Теперь давайте подумаем о:

• веб-приложение работает под testпользователем (PHP-FPM) - оно может удалить любой из его файлов!
• веб-приложение работает в testгруппе (PHP-FPM) - оно может удалить любой из своих файлов, где в каталоге указано «w» для группы, и может изменить любой файл, в котором есть «r» для группы; и он все еще может их прочитать - например, ваши ssh-ключи!

Давайте предположим, что PHP глючит, и вы доверяете ему open_basedir? Есть ли у вас chrootпроцесс PHP? Что вы не делаете, хотите, чтобы он сканировал всю файловую систему?
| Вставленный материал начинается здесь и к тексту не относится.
-- ==== Sys2Proof/Tests/Slice0.lean ====
section
/-!
SUPPORT. The tests: ill-formed terms the well-formedness check refuses; one word per constructor, written out from
30_encoding.md, and what it decodes to; one step of each instruction, from 95_test_vectors.md or a hand calculation from the
rule named; and for each statement with hypotheses a state and operands that meet them.
-/

namespace Sys2Proof.Tests

open Sys2Proof.Machine

/-! ## Well-formedness: an ill-formed term for each check -/

theorem test_wf_refuses_named_reference : (Instr.push (.invalid 0x24)).check = .error .namedReference := by rfl

theorem test_wf_refuses_named_reference_of_two :
    (Instr.addRr (.r 0) (.invalid 0x00)).check = .error .namedReference := by rfl

theorem test_wf_refuses_named_reference_of_three :
    (Instr.blockcopyRwRaRa (.r 0) (.r 1) (.invalid 0x07)).check = .error .namedReference := by rfl

theorem test_wf_refuses_named_reference_before_literal :
    (Instr.copyVl (.invalid 0x10) .noLength).check = .error .namedReference := by rfl

theorem test_wf_refuses_literal_length : (Instr.copyVl (.r 0) (.byte 0)).check = .error .literalLength := by rfl

theorem test_wf_refuses_missing_literal : (Instr.addVl .flags .noLength).check = .error .literalLength := by rfl

theorem test_wf_accepts_invalid_reference : (Instr.push (.invalid 0x25)).check = .ok () := by rfl

/-! ## Decoding: a word for every constructor (30_encoding.md R92, R94, R95, R97, R105) -/

/-- The decoder reads the instruction and leaves no byte. -/
def reads (bytes : List Byte) (i : Instr) : Bool :=
  match decode bytes with
  | .ok (j, []) => decide (j = i)
  | _ => false

theorem test_decode_halt : reads [0x00] (.halt) = true := by decide

theorem test_decode_pause : reads [0x01] (.pause) = true := by decide

theorem test_decode_timerLw : reads [0x02, 0x11, 0x12, 0x13, 0x14] (.timerLw 0x11121314) = true := by decide

theorem test_decode_timerRw : reads [0x03, 0x0B] (.timerRw (.h 3)) = true := by decide

theorem test_decode_usermode : reads [0x04] (.usermode) = true := by decide

theorem test_decode_ireturn : reads [0x05] (.ireturn) = true := by decide

theorem test_decode_loadLa : reads [0x06, 0x16, 0x41, 0x42, 0x43, 0x44] (.loadLa (.b 6) 0x41424344) = true := by decide

theorem test_decode_loadRa : reads [0x07, 0x20, 0x21] (.loadRa .flags .uspr) = true := by decide

theorem test_decode_storeLa : reads [0x08, 0x71, 0x72, 0x73, 0x74, 0x23] (.storeLa 0x71727374 .pdpr) = true := by decide

theorem test_decode_storeRa : reads [0x09, 0x24, 0x25] (.storeRa .imr (.invalid 0x25)) = true := by decide

theorem test_decode_copyVl : reads [0x0A, 0x0B, 0xC1, 0xC2] (.copyVl (.h 3) (.half 0xC1C2)) = true := by decide

theorem test_decode_copyRr : reads [0x0B, 0x16, 0x1F] (.copyRr (.b 6) (.f 7)) = true := by decide

theorem test_decode_swapLa : reads [0x0C, 0x20, 0x21, 0x22, 0x23, 0x24] (.swapLa .flags 0x21222324) = true := by decide

theorem test_decode_swapRa : reads [0x0D, 0x22, 0x23] (.swapRa .kspr .pdpr) = true := by decide

theorem test_decode_push : reads [0x0E, 0x24] (.push .imr) = true := by decide

theorem test_decode_pop : reads [0x0F, 0x25] (.pop (.invalid 0x25)) = true := by decide

theorem test_decode_blockcopyLwLaLa : reads [0x10, 0x71, 0x72, 0x73, 0x74, 0x81, 0x82, 0x83, 0x84, 0x91, 0x92, 0x93, 0x94] (.blockcopyLwLaLa 0x71727374 0x81828384 0x91929394) = true := by decide

theorem test_decode_blockcopyLwLaRa : reads [0x11, 0xA1, 0xA2, 0xA3, 0xA4, 0xB1, 0xB2, 0xB3, 0xB4, 0x21] (.blockcopyLwLaRa 0xA1A2A3A4 0xB1B2B3B4 .uspr) = true := by decide

theorem test_decode_blockcopyLwRaLa : reads [0x12, 0xD1, 0xD2, 0xD3, 0xD4, 0x23, 0x11, 0x12, 0x13, 0x14] (.blockcopyLwRaLa 0xD1D2D3D4 .pdpr 0x11121314) = true := by decide

theorem test_decode_blockcopyLwRaRa : reads [0x13, 0x21, 0x22, 0x23, 0x24, 0x05, 0x0B] (.blockcopyLwRaRa 0x21222324 (.r 5) (.h 3)) = true := by decide

theorem test_decode_blockcopyRwLaLa : reads [0x14, 0x16, 0x61, 0x62, 0x63, 0x64, 0x71, 0x72, 0x73, 0x74] (.blockcopyRwLaLa (.b 6) 0x61626364 0x71727374) = true := by decide

theorem test_decode_blockcopyRwLaRa : reads [0x15, 0x21, 0x91, 0x92, 0x93, 0x94, 0x23] (.blockcopyRwLaRa .uspr 0x91929394 .pdpr) = true := by decide

theorem test_decode_blockcopyRwRaLa : reads [0x16, 0x24, 0x25, 0xD1, 0xD2, 0xD3, 0xD4] (.blockcopyRwRaLa .imr (.invalid 0x25) 0xD1D2D3D4) = true := by decide

theorem test_decode_blockcopyRwRaRa : reads [0x17, 0x0B, 0x16, 0x1F] (.blockcopyRwRaRa (.h 3) (.b 6) (.f 7)) = true := by decide

theorem test_decode_negate : reads [0x18, 0x20] (.negate .flags) = true := by decide

theorem test_decode_addVl : reads [0x19, 0x05, 0x51, 0x52, 0x53, 0x54] (.addVl (.r 5) (.word 0x51525354)) = true := by decide

theorem test_decode_addRr : reads [0x1A, 0x23, 0x24] (.addRr .pdpr .imr) = true := by decide

theorem test_decode_addcarryVl : reads [0x1B, 0x20, 0x91, 0x92] (.addcarryVl .flags (.half 0x9192)) = true := by decide

theorem test_decode_addcarryRr : reads [0x1C, 0x0B, 0x16] (.addcarryRr (.h 3) (.b 6)) = true := by decide

theorem test_decode_subVl : reads [0x1D, 0x24, 0xD1, 0xD2] (.subVl .imr (.half 0xD1D2)) = true := by decide

theorem test_decode_subRr : reads [0x1E, 0x21, 0x22] (.subRr .uspr .kspr) = true := by decide

theorem test_decode_subborrowVl : reads [0x1F, 0x1F, 0x31, 0x32, 0x33, 0x34] (.subborrowVl (.f 7) (.word 0x31323334)) = true := by decide

theorem test_decode_subborrowRr : reads [0x20, 0x25, 0x05] (.subborrowRr (.invalid 0x25) (.r 5)) = true := by decide

theorem test_decode_multVl : reads [0x21, 0x23, 0x71, 0x72, 0x73, 0x74] (.multVl .pdpr (.word 0x71727374)) = true := by decide

theorem test_decode_multRr : reads [0x22, 0x1F, 0x20] (.multRr (.f 7) .flags) = true := by decide

theorem test_decode_sdivVl : reads [0x23, 0x16, 0xB1] (.sdivVl (.b 6) (.byte 0xB1)) = true := by decide

theorem test_decode_sdivRr : reads [0x24, 0x23, 0x24] (.sdivRr .pdpr .imr) = true := by decide

theorem test_decode_udivVl : reads [0x25, 0x22, 0x11, 0x12, 0x13, 0x14] (.udivVl .kspr (.word 0x11121314)) = true := by decide

theorem test_decode_udivRr : reads [0x26, 0x0B, 0x16] (.udivRr (.h 3) (.b 6)) = true := by decide

theorem test_decode_sremVl : reads [0x27, 0x0B, 0x51, 0x52] (.sremVl (.h 3) (.half 0x5152)) = true := by decide

theorem test_decode_sremRr : reads [0x28, 0x21, 0x22] (.sremRr .uspr .kspr) = true := by decide

theorem test_decode_uremVl : reads [0x29, 0x21, 0x91, 0x92, 0x93, 0x94] (.uremVl .uspr (.word 0x91929394)) = true := by decide

theorem test_decode_uremRr : reads [0x2A, 0x25, 0x05] (.uremRr (.invalid 0x25) (.r 5)) = true := by decide

theorem test_decode_notR : reads [0x2B, 0x0B] (.notR (.h 3)) = true := by decide

theorem test_decode_andVl : reads [0x2C, 0x0B, 0xE1, 0xE2] (.andVl (.h 3) (.half 0xE1E2)) = true := by decide

theorem test_decode_andRr : reads [0x2D, 0x20, 0x21] (.andRr .flags .uspr) = true := by decide

theorem test_decode_orVl : reads [0x2E, 0x21, 0x41, 0x42, 0x43, 0x44] (.orVl .uspr (.word 0x41424344)) = true := by decide

theorem test_decode_orRr : reads [0x2F, 0x24, 0x25] (.orRr .imr (.invalid 0x25)) = true := by decide

theorem test_decode_xorVl : reads [0x30, 0x05, 0x81, 0x82, 0x83, 0x84] (.xorVl (.r 5) (.word 0x81828384)) = true := by decide

theorem test_decode_xorRr : reads [0x31, 0x16, 0x1F] (.xorRr (.b 6) (.f 7)) = true := by decide

theorem test_decode_lshiftLb : reads [0x32, 0x20, 0xAF] (.lshiftLb .flags 0xAF) = true := by decide

theorem test_decode_lshiftRb : reads [0x33, 0x22, 0x23] (.lshiftRb .kspr .pdpr) = true := by decide

theorem test_decode_rshiftlLb : reads [0x34, 0x24, 0xA3] (.rshiftlLb .imr 0xA3) = true := by decide

theorem test_decode_rshiftlRb : reads [0x35, 0x05, 0x0B] (.rshiftlRb (.r 5) (.h 3)) = true := by decide

theorem test_decode_rshiftaLb : reads [0x36, 0x16, 0xA7] (.rshiftaLb (.b 6) 0xA7) = true := by decide

theorem test_decode_rshiftaRb : reads [0x37, 0x20, 0x21] (.rshiftaRb .flags .uspr) = true := by decide

theorem test_decode_lrotLb : reads [0x38, 0x22, 0xAB] (.lrotLb .kspr 0xAB) = true := by decide

theorem test_decode_lrotRb : reads [0x39, 0x24, 0x25] (.lrotRb .imr (.invalid 0x25)) = true := by decide

theorem test_decode_rrotLb : reads [0x3A, 0x05, 0xAF] (.rrotLb (.r 5) 0xAF) = true := by decide

theorem test_decode_rrotRb : reads [0x3B, 0x16, 0x1F] (.rrotRb (.b 6) (.f 7)) = true := by decide

theorem test_decode_lrotcarryLb : reads [0x3C, 0x20, 0xA3] (.lrotcarryLb .flags 0xA3) = true := by decide

theorem test_decode_lrotcarryRb : reads [0x3D, 0x22, 0x23] (.lrotcarryRb .kspr .pdpr) = true := by decide

theorem test_decode_rrotcarryLb : reads [0x3E, 0x24, 0xA7] (.rrotcarryLb .imr 0xA7) = true := by decide

theorem test_decode_rrotcarryRb : reads [0x3F, 0x05, 0x0B] (.rrotcarryRb (.r 5) (.h 3)) = true := by decide

theorem test_decode_jumpLa : reads [0x40, 0xB1, 0xB2, 0xB3, 0xB4] (.jumpLa 0xB1B2B3B4) = true := by decide

theorem test_decode_jumpRa : reads [0x41, 0x1F] (.jumpRa (.f 7)) = true := by decide

theorem test_decode_compareVl : reads [0x42, 0x23, 0xE1, 0xE2, 0xE3, 0xE4] (.compareVl .pdpr (.word 0xE1E2E3E4)) = true := by decide

theorem test_decode_compareRr : reads [0x43, 0x22, 0x23] (.compareRr .kspr .pdpr) = true := by decide

theorem test_decode_jequalLa : reads [0x44, 0x31, 0x32, 0x33, 0x34] (.jequalLa 0x31323334) = true := by decide

theorem test_decode_jequalRa : reads [0x45, 0x25] (.jequalRa (.invalid 0x25)) = true := by decide

theorem test_decode_jnotequalLa : reads [0x46, 0x51, 0x52, 0x53, 0x54] (.jnotequalLa 0x51525354) = true := by decide

theorem test_decode_jnotequalRa : reads [0x47, 0x0B] (.jnotequalRa (.h 3)) = true := by decide

theorem test_decode_jgreaterLa : reads [0x48, 0x71, 0x72, 0x73, 0x74] (.jgreaterLa 0x71727374) = true := by decide

theorem test_decode_jgreaterRa : reads [0x49, 0x1F] (.jgreaterRa (.f 7)) = true := by decide

theorem test_decode_jgreatereqLa : reads [0x4A, 0x91, 0x92, 0x93, 0x94] (.jgreatereqLa 0x91929394) = true := by decide

theorem test_decode_jgreatereqRa : reads [0x4B, 0x21] (.jgreatereqRa .uspr) = true := by decide

theorem test_decode_jaboveLa : reads [0x4C, 0xB1, 0xB2, 0xB3, 0xB4] (.jaboveLa 0xB1B2B3B4) = true := by decide

theorem test_decode_jaboveRa : reads [0x4D, 0x23] (.jaboveRa .pdpr) = true := by decide

theorem test_decode_jaboveeqLa : reads [0x4E, 0xD1, 0xD2, 0xD3, 0xD4] (.jaboveeqLa 0xD1D2D3D4) = true := by decide

theorem test_decode_jaboveeqRa : reads [0x4F, 0x25] (.jaboveeqRa (.invalid 0x25)) = true := by decide

theorem test_decode_jlesserLa : reads [0x50, 0x11, 0x12, 0x13, 0x14] (.jlesserLa 0x11121314) = true := by decide

theorem test_decode_jlesserRa : reads [0x51, 0x0B] (.jlesserRa (.h 3)) = true := by decide

theorem test_decode_jlessereqLa : reads [0x52, 0x31, 0x32, 0x33, 0x34] (.jlessereqLa 0x31323334) = true := by decide

theorem test_decode_jlessereqRa : reads [0x53, 0x1F] (.jlessereqRa (.f 7)) = true := by decide

theorem test_decode_jbelowLa : reads [0x54, 0x51, 0x52, 0x53, 0x54] (.jbelowLa 0x51525354) = true := by decide

theorem test_decode_jbelowRa : reads [0x55, 0x21] (.jbelowRa .uspr) = true := by decide

theorem test_decode_jbeloweqLa : reads [0x56, 0x71, 0x72, 0x73, 0x74] (.jbeloweqLa 0x71727374) = true := by decide

theorem test_decode_jbeloweqRa : reads [0x57, 0x23] (.jbeloweqRa .pdpr) = true := by decide

theorem test_decode_joverflowLa : reads [0x58, 0x91, 0x92, 0x93, 0x94] (.joverflowLa 0x91929394) = true := by decide

theorem test_decode_joverflowRa : reads [0x59, 0x25] (.joverflowRa (.invalid 0x25)) = true := by decide

theorem test_decode_jnotoverflowLa : reads [0x5A, 0xB1, 0xB2, 0xB3, 0xB4] (.jnotoverflowLa 0xB1B2B3B4) = true := by decide

theorem test_decode_jnotoverflowRa : reads [0x5B, 0x0B] (.jnotoverflowRa (.h 3)) = true := by decide

theorem test_decode_callLa : reads [0x5C, 0xD1, 0xD2, 0xD3, 0xD4] (.callLa 0xD1D2D3D4) = true := by decide

theorem test_decode_callRa : reads [0x5D, 0x1F] (.callRa (.f 7)) = true := by decide

theorem test_decode_ret : reads [0x5E] (.ret) = true := by decide

theorem test_decode_syscall : reads [0x5F] (.syscall) = true := by decide

theorem test_decode_unmapped60 : reads [0x73] (.unmapped60 0b10011) = true := by decide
Процесс вашего веб-приложения, например. PHP-FPM, то должен:

• быть ограниченным определенным путем через chroot
• не должен запускаться с правами основного пользователя или основной группы владельца данных

Таким образом, вы можете сделать:

• тестовый пользователь: test:test
• тестовый пользователь находится во вторичной группе, например. test-www
• веб-приложение (PHP-FPM) работает под test-www:test-www
• Тестовый пользователь, если он хочет, чтобы веб-приложение могло читать его файлы, сделает: chmod u=rwX,g=rX,o= /var/www/test/public
• Тестовый пользователь, если он хочет, чтобы веб-приложение могло записывать его путь к веб-данным: chmod u=rwX,g=rwXs,o= /var/www/test/public/upload (таким образом, приложение создаст новые файлы как: test-www:test-www- у него будет группа test-www из-за setgid в каталоге!)

Таким образом, если процесс веб-приложения будет фальшивым, он будет просто читать определенные файлы, которые будут иметь групповое чтение, и он сможет записывать uploadтолько в каталог. Я настоятельно рекомендую иметь эту директорию uploadв файловой системе с noexec,nodev,nosuid mountпараметрами и иметь постоянный мониторинг любых новых файлов bizzare в этом каталоге, а также следить за любыми новыми процессами под test-wwwuid.

В Linux можно использовать ACL для лучшей настройки разрешений. Если более чем один человек должен загружать веб-данные, было бы лучше отделить учетную запись человека от учетной записи, используемой для загрузки файлов веб-данных, т.е. создать новую учетную запись, например. test-uploadи тестовый пользователь будет управлять ssh-ключами, чтобы ограничить, какой человек может использовать ssh / sftp. sshd_configзнает ExposeAuthInfoпараметры, поэтому он может быть настроен на запись, какой ключ ssh использовался для загрузки данных.

Я действительно сомневаюсь, что большинство служб веб-хостинга заботятся о разделении привилегий, когда они пишут «безопасно» без какой-либо информации о том, что вы получаете, я бы сказал, что они лгут.